* [EXERCISE]:
List each line of the data that holds the word "heldClr".

* [LISTED RECORDS]:
================

/-- The receive inversion of a lane: RXINV where RXPOLAUTO = 0; else the last decision stands (R202, log entry 45). -/
def State.rxPolarity (s : State) (n : Fin 96) : State :=
  s.setWhen (!s.bit .CL_PHYCTRL_RXPOLAUTO n) .CL_PHYSTAT_RXINVST n (s.getF .CL_PHYCTRL_RXINV n)

/-- CLGRO ends once no masked lane still has a CLEAR to send (R250). -/
def State.clearCheck (s : State) : State :=
  if s.bit .CLG_CTRL_CLRGO 0 && s.lanes.toList.all (fun l => !l.clrPend && !l.heldClr) then
    (s.setF .CLG_CTRL_CLRGO 0 0).setF .CLG_STAT_CLRDONE 0 1
  else s

/-- The lane starts (or restarts) training in state 1 (R202). -/
def State.train (s : State) (n : Fin 96) : State :=
  let s1 := ((s.setLstate n lsTa).modLane n (fun l =>
    { l with trainAt := s.tick, good := 0, inverted := 0, tbGood := 0, tbSent := false })).clearCheck
  s1.rxPolarity n

/-! MUTE bursts (R247, R248, R272). -/

/-- The reasons of the 8 sets of a burst: those of the mask, cycled in increasing bit order. -/
def burstReasons (m : Nat) : List Nat :=
  let rs := (List.range 6).filter (fun b => m.testBit b)
  (List.range 8).map (fun i => rs.getD (i % max 1 rs.length) 0)

/-- The time of one set of four characters in fifths of a FAB cycle: 8 ns, or 16 ns at 2.5 Gbaud. -/
def State.setTime (s : State) (n : Fin 96) : Nat := if s.bit .CL_PHYCTRL_RATE n then 32 else 16

/-- The FAB cycle in which a burst's last set ends. -/
def Burst.endTick (b : Burst) (setTime : Nat) : Nat := (b.since + b.sets.length * setTime + 4) / 5

/-- A burst with the reasons `m` at FAB cycle `tick`: the set that a burst in transmission has begun is completed first, and its
other sets are not sent. -/
def burstAt (old : Option Burst) (tick setTime m : Nat) : Burst :=
  match old with
  | none => ⟨tick * 5, burstReasons m⟩
  | some b =>
    let i := (tick * 5 - b.since) / setTime
    ⟨b.since + min i b.sets.length * setTime, (b.sets.drop i).take 1 ++ burstReasons m⟩

/-- A burst starts: a frame in transmission is cut there, and a COMMAND that was cut is not resent (R255).  The CLEAR of a TIMEBASE that is cut
has not been launched, and follows the burst (R248); a frame takes as long as 16 sets. -/
def LaneSt.startBurst (l : LaneSt) (tick setTime m : Nat) : LaneSt :=
  let cut := decide (tick < l.txEnd)
  let held := decide (l.lastTx.length = 2 ∧ tick + (setTime * 16 + 4) / 5 ≤ l.txEnd)
  { l with burst := some (burstAt l.burst tick setTime m), txCut := l.txCut || cut, txEnd := min tick l.txEnd,
           heldClr := l.heldClr || held, lastTx := if held then l.lastTx.take 1 else l.lastTx,
           cmdFret := if cut && l.lastTx == [l.cmdFrame] then none else l.cmdFret }

def State.burst (s : State) (n : Fin 96) (m : Nat) : State := s.modLane n (fun l => l.startBurst s.tick (s.setTime n) m)

/-- The characters of the last launch, whose last frame a burst may have cut. -/
def LaneSt.txChars (l : LaneSt) : List Chr := (l.lastTx.map frameChars).flatten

================

* [RESULT]:
  if s.bit .CLG_CTRL_CLRGO 0 && s.lanes.toList.all (fun l => !l.clrPend && !l.heldClr) then
           heldClr := l.heldClr || held, lastTx := if held then l.lastTx.take 1 else l.lastTx,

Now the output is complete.